We train a Dense Image-to-Image network (DI2I) on the labeled DRRs data. As is depicted in Fig. 2, the network employs an encoder-decoder UNet structure with dense blocks [2, 8, 9]. The network consists of dense blocks which are generalizations from ResNets [10] by iteratively concatenating all feature outputs in a feed-forward fashion. This helps alleviating the vanishing gradient problem and thus can obtain a deeper model with higher level feature extraction. Despite these appealing properties, empirically we found that it achieved superior performance than classical UNet. The final output feature map has five channels which consists of a background channel $x_0$ and four channels $x_1,...,x_4$ corresponding to the four organs. By doing so, we alleviate the challenge of segmenting overlapped organs and simplify the problem into binary classifications. We further use a customized loss term which is a weighted combination of binary cross entropies between each organ channel and background channel,

$$\begin{aligned} \mathcal {L}_{seg} = -\sum _{i=1}^{4} w_i(y_i\log (p_i) + (1-y_i)\log (1-p_i)) \end{aligned}$$

(1)

where $y_i$ is the ground truth binary label map for each organ and $p_i$ is calculated as $ \exp (x_i)/(\exp (x_0) + \exp (x_i))$ for $i=1,2,3,4$.

2.3 Task Driven Generative Adversarial Networks (TD-GAN)

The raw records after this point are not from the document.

-- ==== Sys2Proof/Laws/Keeps.lean ====
section
/-! SUPPORT. How passages between states compose: what a chain of operations touches is what its parts touch. -/
namespace Sys2Proof.Machine

theorem Keeps.refl {w : Nat} (s : State) : Keeps w s s := ⟨fun _ => rfl, fun _ => rfl, fun _ => rfl, fun _ => rfl, fun _ => rfl, fun _ => rfl, fun _ => rfl, fun _ => rfl, fun _ => rfl, fun _ => rfl, fun _ => rfl, fun _ => rfl, fun _ => rfl, fun _ => rfl, fun _ => rfl, fun _ => rfl, fun _ => rfl, fun _ => rfl, fun _ => rfl, fun _ => rfl, fun _ => rfl, fun _ => rfl, fun _ => rfl, fun _ => rfl, fun _ => rfl, rfl, id⟩
/-- Two passages one after the other. -/
theorem Keeps.trans {w : Nat} {s t u : State} (h : Keeps w s t) (k : Keeps w t u) : Keeps w s u :=
  ⟨fun x => (k.regs x).trans (h.regs x),
    fun x => (k.captured x).trans (h.captured x),
    fun x => (k.heldLow x).trans (h.heldLow x),
    fun x => (k.mem x).trans (h.mem x),
    fun x => (k.hostMem x).trans (h.hostMem x),
    fun x => (k.cores x).trans (h.cores x),
    fun x => (k.sch x).trans (h.sch x),
    fun x => (k.msys x).trans (h.msys x),
    fun x => (k.kv x).trans (h.kv x),
    fun x => (k.lab x).trans (h.lab x),
    fun x => (k.upd x).trans (h.upd x),
    fun x => (k.votes x).trans (h.votes x),
    fun x => (k.localMsgs x).trans (h.localMsgs x),
    fun x => (k.seam x).trans (h.seam x),
    fun x => (k.seamNotes x).trans (h.seamNotes x),
    fun x => (k.seamGroups x).trans (h.seamGroups x),
    fun x => (k.sessions x).trans (h.sessions x),
    fun x => (k.txns x).trans (h.txns x),
    fun x => (k.ingress x).trans (h.ingress x),
    fun x => (k.fab x).trans (h.fab x),
    fun x => (k.media x).trans (h.media x),
    fun x => (k.host x).trans (h.host x),
    fun x => (k.pwr x).trans (h.pwr x),
    fun x => (k.ras x).trans (h.ras x),
    fun x => (k.free x).trans (h.free x),
    k.pending.trans h.pending, fun x => k.memory (h.memory x)⟩
theorem mask_bit {a b i : Nat} (h : a &&& b = a) (hb : b.testBit i = false) : a.testBit i = false := by
  rw [← h, Nat.testBit_and, hb, Bool.and_false]
/-- A passage that touches less. -/
theorem Keeps.weaken {a b : Nat} {s t : State} (h : Keeps a s t) (m : a &&& b = a) : Keeps b s t :=
  ⟨fun x => h.regs (mask_bit m x),
    fun x => h.captured (mask_bit m x),
    fun x => h.heldLow (mask_bit m x),
    fun x => h.mem (mask_bit m x),
    fun x => h.hostMem (mask_bit m x),
    fun x => h.cores (mask_bit m x),
    fun x => h.sch (mask_bit m x),
    fun x => h.msys (mask_bit m x),
    fun x => h.kv (mask_bit m x),
    fun x => h.lab (mask_bit m x),
    fun x => h.upd (mask_bit m x),
    fun x => h.votes (mask_bit m x),
    fun x => h.localMsgs (mask_bit m x),
    fun x => h.seam (mask_bit m x),
    fun x => h.seamNotes (mask_bit m x),
    fun x => h.seamGroups (mask_bit m x),
    fun x => h.sessions (mask_bit m x),
    fun x => h.txns (mask_bit m x),
    fun x => h.ingress (mask_bit m x),
    fun x => h.fab (mask_bit m x),
    fun x => h.media (mask_bit m x),
    fun x => h.host (mask_bit m x),
    fun x => h.pwr (mask_bit m x),
    fun x => h.ras (mask_bit m x),
    fun x => h.free (mask_bit m x),
    h.pending, h.memory⟩
theorem Keeps.step {a b : Nat} {s t u : State} (k : Keeps a t u) (m : a &&& b = a) (h : Keeps b s t) : Keeps b s u :=
  h.trans (k.weaken m)
theorem Keeps.set_regs {w : Nat} {s t : State} {v} (hw : w.testBit 0 = true) (h : Keeps w s t) :
    Keeps w s { t with regs := v } :=
  ⟨(fun x => (Bool.noConfusion (hw.symm.trans x))), h.captured, h.heldLow, h.mem, h.hostMem, h.cores, h.sch, h.msys, h.kv, h.lab, h.upd, h.votes, h.localMsgs, h.seam, h.seamNotes, h.seamGroups, h.sessions, h.txns, h.ingress, h.fab, h.media, h.host, h.pwr, h.ras, h.free, h.pending, h.memory⟩
theorem Keeps.set_captured {w : Nat} {s t : State} {v} (hw : w.testBit 1 = true) (h : Keeps w s t) :
    Keeps w s { t with captured := v } :=
  ⟨h.regs, (fun x => (Bool.noConfusion (hw.symm.trans x))), h.heldLow, h.mem, h.hostMem, h.cores, h.sch, h.msys, h.kv, h.lab, h.upd, h.votes, h.localMsgs, h.seam, h.seamNotes, h.seamGroups, h.sessions, h.txns, h.ingress, h.fab, h.media, h.host, h.pwr, h.ras, h.free, h.pending, h.memory⟩
theorem Keeps.set_heldLow {w : Nat} {s t : State} {v} (hw : w.testBit 2 = true) (h : Keeps w s t) :
    Keeps w s { t with heldLow := v } :=
  ⟨h.regs, h.captured, (fun x => (Bool.noConfusion (hw.symm.trans x))), h.mem, h.hostMem, h.cores, h.sch, h.msys, h.kv, h.lab, h.upd, h.votes, h.localMsgs, h.seam, h.seamNotes, h.seamGroups, h.sessions, h.txns, h.ingress, h.fab, h.media, h.host, h.pwr, h.ras, h.free, h.pending, h.memory⟩
theorem Keeps.set_mem {w : Nat} {s t : State} {v} (hw : w.testBit 3 = true) (hm : Memory.wf t.mem = true → Memory.wf v = true) (h : Keeps w s t) :
    Keeps w s { t with mem := v } :=
  ⟨h.regs, h.captured, h.heldLow, (fun x => (Bool.noConfusion (hw.symm.trans x))), h.hostMem, h.cores, h.sch, h.msys, h.kv, h.lab, h.upd, h.votes, h.localMsgs, h.seam, h.seamNotes, h.seamGroups, h.sessions, h.txns, h.ingress, h.fab, h.media, h.host, h.pwr, h.ras, h.free, h.pending, fun x => ⟨hm (h.memory x).1, (h.memory x).2⟩⟩
theorem Keeps.set_hostMem {w : Nat} {s t : State} {v} (hw : w.testBit 4 = true) (hm : Memory.wf t.hostMem = true → Memory.wf v = true) (h : Keeps w s t) :
    Keeps w s { t with hostMem := v } :=
  ⟨h.regs, h.captured, h.heldLow, h.mem, (fun x => (Bool.noConfusion (hw.symm.trans x))), h.cores, h.sch, h.msys, h.kv, h.lab, h.upd, h.votes, h.localMsgs, h.seam, h.seamNotes, h.seamGroups, h.sessions, h.txns, h.ingress, h.fab, h.media, h.host, h.pwr, h.ras, h.free, h.pending, fun x => ⟨(h.memory x).1, hm (h.memory x).2⟩⟩
theorem Keeps.set_cores {w : Nat} {s t : State} {v} (hw : w.testBit 5 = true) (h : Keeps w s t) :
    Keeps w s { t with cores := v } :=
  ⟨h.regs, h.captured, h.heldLow, h.mem, h.hostMem, (fun x => (Bool.noConfusion (hw.symm.trans x))), h.sch, h.msys, h.kv, h.lab, h.upd, h.votes, h.localMsgs, h.seam, h.seamNotes, h.seamGroups, h.sessions, h.txns, h.ingress, h.fab, h.media, h.host, h.pwr, h.ras, h.free, h.pending, h.memory⟩
theorem Keeps.set_sch {w : Nat} {s t : State} {v} (hw : w.testBit 6 = true) (h : Keeps w s t) :
    Keeps w s { t with sch := v } :=
  ⟨h.regs, h.captured, h.heldLow, h.mem, h.hostMem, h.cores, (fun x => (Bool.noConfusion (hw.symm.trans x))), h.msys, h.kv, h.lab, h.upd, h.votes, h.localMsgs, h.seam, h.seamNotes, h.seamGroups, h.sessions, h.txns, h.ingress, h.fab, h.media, h.host, h.pwr, h.ras, h.free, h.pending, h.memory⟩
theorem Keeps.set_msys {w : Nat} {s t : State} {v} (hw : w.testBit 7 = true) (h : Keeps w s t) :
    Keeps w s { t with msys := v } :=
  ⟨h.regs, h.captured, h.heldLow, h.mem, h.hostMem, h.cores, h.sch, (fun x => (Bool.noConfusion (hw.symm.trans x))), h.kv, h.lab, h.upd, h.votes, h.localMsgs, h.seam, h.seamNotes, h.seamGroups, h.sessions, h.txns, h.ingress, h.fab, h.media, h.host, h.pwr, h.ras, h.free, h.pending, h.memory⟩
theorem Keeps.set_kv {w : Nat} {s t : State} {v} (hw : w.testBit 8 = true) (h : Keeps w s t) :
    Keeps w s { t with kv := v } :=
  ⟨h.regs, h.captured, h.heldLow, h.mem, h.hostMem, h.cores, h.sch, h.msys, (fun x => (Bool.noConfusion (hw.symm.trans x))), h.lab, h.upd, h.votes, h.localMsgs, h.seam, h.seamNotes, h.seamGroups, h.sessions, h.txns, h.ingress, h.fab, h.media, h.host, h.pwr, h.ras, h.free, h.pending, h.memory⟩
theorem Keeps.set_lab {w : Nat} {s t : State} {v} (hw : w.testBit 9 = true) (h : Keeps w s t) :
    Keeps w s { t with lab := v } :=
  ⟨h.regs, h.captured, h.heldLow, h.mem, h.hostMem, h.cores, h.sch, h.msys, h.kv, (fun x => (Bool.noConfusion (hw.symm.trans x))), h.upd, h.votes, h.localMsgs, h.seam, h.seamNotes, h.seamGroups, h.sessions, h.txns, h.ingress, h.fab, h.media, h.host, h.pwr, h.ras, h.free, h.pending, h.memory⟩
theorem Keeps.set_upd {w : Nat} {s t : State} {v} (hw : w.testBit 10 = true) (h : Keeps w s t) :
    Keeps w s { t with upd := v } :=
  ⟨h.regs, h.captured, h.heldLow, h.mem, h.hostMem, h.cores, h.sch, h.msys, h.kv, h.lab, (fun x => (Bool.noConfusion (hw.symm.trans x))), h.votes, h.localMsgs, h.seam, h.seamNotes, h.seamGroups, h.sessions, h.txns, h.ingress, h.fab, h.media, h.host, h.pwr, h.ras, h.free, h.pending, h.memory⟩
theorem Keeps.set_votes {w : Nat} {s t : State} {v} (hw : w.testBit 11 = true) (h : Keeps w s t) :
    Keeps w s { t with votes := v } :=
  ⟨h.regs, h.captured, h.heldLow, h.mem, h.hostMem, h.cores, h.sch, h.msys, h.kv, h.lab, h.upd, (fun x => (Bool.noConfusion (hw.symm.trans x))), h.localMsgs, h.seam, h.seamNotes, h.seamGroups, h.sessions, h.txns, h.ingress, h.fab, h.media, h.host, h.pwr, h.ras, h.free, h.pending, h.memory⟩
theorem Keeps.set_localMsgs {w : Nat} {s t : State} {v} (hw : w.testBit 12 = true) (h : Keeps w s t) :
    Keeps w s { t with localMsgs := v } :=
  ⟨h.regs, h.captured, h.heldLow, h.mem, h.hostMem, h.cores, h.sch, h.msys, h.kv, h.lab, h.upd, h.votes, (fun x => (Bool.noConfusion (hw.symm.trans x))), h.seam, h.seamNotes, h.seamGroups, h.sessions, h.txns, h.ingress, h.fab, h.media, h.host, h.pwr, h.ras, h.free, h.pending, h.memory⟩
theorem Keeps.set_seam {w : Nat} {s t : State} {v} (hw : w.testBit 13 = true) (h : Keeps w s t) :
    Keeps w s { t with seam := v } :=
  ⟨h.regs, h.captured, h.heldLow, h.mem, h.hostMem, h.cores, h.sch, h.msys, h.kv, h.lab, h.upd, h.votes, h.localMsgs, (fun x => (Bool.noConfusion (hw.symm.trans x))), h.seamNotes, h.seamGroups, h.sessions, h.txns, h.ingress, h.fab, h.media, h.host, h.pwr, h.ras, h.free, h.pending, h.memory⟩
theorem Keeps.set_seamNotes {w : Nat} {s t : State} {v} (hw : w.testBit 14 = true) (h : Keeps w s t) :
    Keeps w s { t with seamNotes := v } :=
  ⟨h.regs, h.captured, h.heldLow, h.mem, h.hostMem, h.cores, h.sch, h.msys, h.kv, h.lab, h.upd, h.votes, h.localMsgs, h.seam, (fun x => (Bool.noConfusion (hw.symm.trans x))), h.seamGroups, h.sessions, h.txns, h.ingress, h.fab, h.media, h.host, h.pwr, h.ras, h.free, h.pending, h.memory⟩
theorem Keeps.set_seamGroups {w : Nat} {s t : State} {v} (hw : w.testBit 15 = true) (h : Keeps w s t) :
    Keeps w s { t with seamGroups := v } :=
  ⟨h.regs, h.captured, h.heldLow, h.mem, h.hostMem, h.cores, h.sch, h.msys, h.kv, h.lab, h.upd, h.votes, h.localMsgs, h.seam, h.seamNotes, (fun x => (Bool.noConfusion (hw.symm.trans x))), h.sessions, h.txns, h.ingress, h.fab, h.media, h.host, h.pwr, h.ras, h.free, h.pending, h.memory⟩
theorem Keeps.set_sessions {w : Nat} {s t : State} {v} (hw : w.testBit 16 = true) (h : Keeps w s t) :
    Keeps w s { t with sessions := v } :=
  ⟨h.regs, h.captured, h.heldLow, h.mem, h.hostMem, h.cores, h.sch, h.msys, h.kv, h.lab, h.upd, h.votes, h.localMsgs, h.seam, h.seamNotes, h.seamGroups, (fun x => (Bool.noConfusion (hw.symm.trans x))), h.txns, h.ingress, h.fab, h.media, h.host, h.pwr, h.ras, h.free, h.pending, h.memory⟩
theorem Keeps.set_txns {w : Nat} {s t : State} {v} (hw : w.testBit 17 = true) (h : Keeps w s t) :
    Keeps w s { t with txns := v } :=
  ⟨h.regs, h.captured, h.heldLow, h.mem, h.hostMem, h.cores, h.sch, h.msys, h.kv, h.lab, h.upd, h.votes, h.localMsgs, h.seam, h.seamNotes, h.seamGroups, h.sessions, (fun x => (Bool.noConfusion (hw.symm.trans x))), h.ingress, h.fab, h.media, h.host, h.pwr, h.ras, h.free, h.pending, h.memory⟩
theorem Keeps.set_ingress {w : Nat} {s t : State} {v} (hw : w.testBit 18 = true) (h : Keeps w s t) :
    Keeps w s { t with ingress := v } :=
  ⟨h.regs, h.captured, h.heldLow, h.mem, h.hostMem, h.cores, h.sch, h.msys, h.kv, h.lab, h.upd, h.votes, h.localMsgs, h.seam, h.seamNotes, h.seamGroups, h.sessions, h.txns, (fun x => (Bool.noConfusion (hw.symm.trans x))), h.fab, h.media, h.host, h.pwr, h.ras, h.free, h.pending, h.memory⟩
theorem Keeps.set_fab {w : Nat} {s t : State} {v} (hw : w.testBit 19 = true) (h : Keeps w s t) :
    Keeps w s { t with fab := v } :=
  ⟨h.regs, h.captured, h.heldLow, h.mem, h.hostMem, h.cores, h.sch, h.msys, h.kv, h.lab, h.upd, h.votes, h.localMsgs, h.seam, h.seamNotes, h.seamGroups, h.sessions, h.txns, h.ingress, (fun x => (Bool.noConfusion (hw.symm.trans x))), h.media, h.host, h.pwr, h.ras, h.free, h.pending, h.memory⟩
theorem Keeps.set_media {w : Nat} {s t : State} {v} (hw : w.testBit 20 = true) (h : Keeps w s t) :
    Keeps w s { t with media := v } :=
  ⟨h.regs, h.captured, h.heldLow, h.mem, h.hostMem, h.cores, h.sch, h.msys, h.kv, h.lab, h.upd, h.votes, h.localMsgs, h.seam, h.seamNotes, h.seamGroups, h.sessions, h.txns, h.ingress, h.fab, (fun x => (Bool.noConfusion (hw.symm.trans x))), h.host, h.pwr, h.ras, h.free, h.pending, h.memory⟩
theorem Keeps.set_host {w : Nat} {s t : State} {v} (hw : w.testBit 21 = true) (h : Keeps w s t) :
    Keeps w s { t with host := v } :=
  ⟨h.regs, h.captured, h.heldLow, h.mem, h.hostMem, h.cores, h.sch, h.msys, h.kv, h.lab, h.upd, h.votes, h.localMsgs, h.seam, h.seamNotes, h.seamGroups, h.sessions, h.txns, h.ingress, h.fab, h.media, (fun x => (Bool.noConfusion (hw.symm.trans x))), h.pwr, h.ras, h.free, h.pending, h.memory⟩
theorem Keeps.set_pwr {w : Nat} {s t : State} {v} (hw : w.testBit 22 = true) (h : Keeps w s t) :
    Keeps w s { t with pwr := v } :=
  ⟨h.regs, h.captured, h.heldLow, h.mem, h.hostMem, h.cores, h.sch, h.msys, h.kv, h.lab, h.upd, h.votes, h.localMsgs, h.seam, h.seamNotes, h.seamGroups, h.sessions, h.txns, h.ingress, h.fab, h.media, h.host, (fun x => (Bool.noConfusion (hw.symm.trans x))), h.ras, h.free, h.pending, h.memory⟩
theorem Keeps.set_ras {w : Nat} {s t : State} {v} (hw : w.testBit 23 = true) (h : Keeps w s t) :
    Keeps w s { t with ras := v } :=
  ⟨h.regs, h.captured, h.heldLow, h.mem, h.hostMem, h.cores, h.sch, h.msys, h.kv, h.lab, h.upd, h.votes, h.localMsgs, h.seam, h.seamNotes, h.seamGroups, h.sessions, h.txns, h.ingress, h.fab, h.media, h.host, h.pwr, (fun x => (Bool.noConfusion (hw.symm.trans x))), h.free, h.pending, h.memory⟩
theorem Keeps.set_free {w : Nat} {s t : State} {v} (hw : w.testBit 24 = true) (h : Keeps w s t) :
    Keeps w s { t with free := v } :=
  ⟨h.regs, h.captured, h.heldLow, h.mem, h.hostMem, h.cores, h.sch, h.msys, h.kv, h.lab, h.upd, h.votes, h.localMsgs, h.seam, h.seamNotes, h.seamGroups, h.sessions, h.txns, h.ingress, h.fab, h.media, h.host, h.pwr, h.ras, (fun x => (Bool.noConfusion (hw.symm.trans x))), h.pending, h.memory⟩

We now describe the main deep architecture of TD-GAN. The network has a modified cycle-GAN [7] sub-structure with add-on segmentation supervisions. As is depicted in Fig. 3, the base structure consists of two generators $G_1, G_2$ and two discriminators $D_1, D_2$ to achieve pixel-to-pixel image synthesis. The generators try to synthesize images in the appearance of the other protocol while the discriminators need to distinguish the generated images (fake) against the reals. When the cyclic training converges to optimal, the network will be able to transfer X-ray images to DRRs through $G_2$ and transfer back through $G_1$. This also holds for DRRs. However, image synthesis only serves for a general purpose of appearance transfer and is not segmentation focused. Important prior knowledge such as organ boundaries, shapes and local variations are not carefully treated and could possibly lose during the synthesis process. We therefore add supervision modules to enforce the segmentation consistency, that is, during the transfer process we require the X-ray images that not only have the appearance of DRRs but also can be segmented by the pre-trained DI2I network. This is done by introducing conditional adversarial training on the translation of X-ray images and cycle segmentation consistency on DRRs. We detail this later on.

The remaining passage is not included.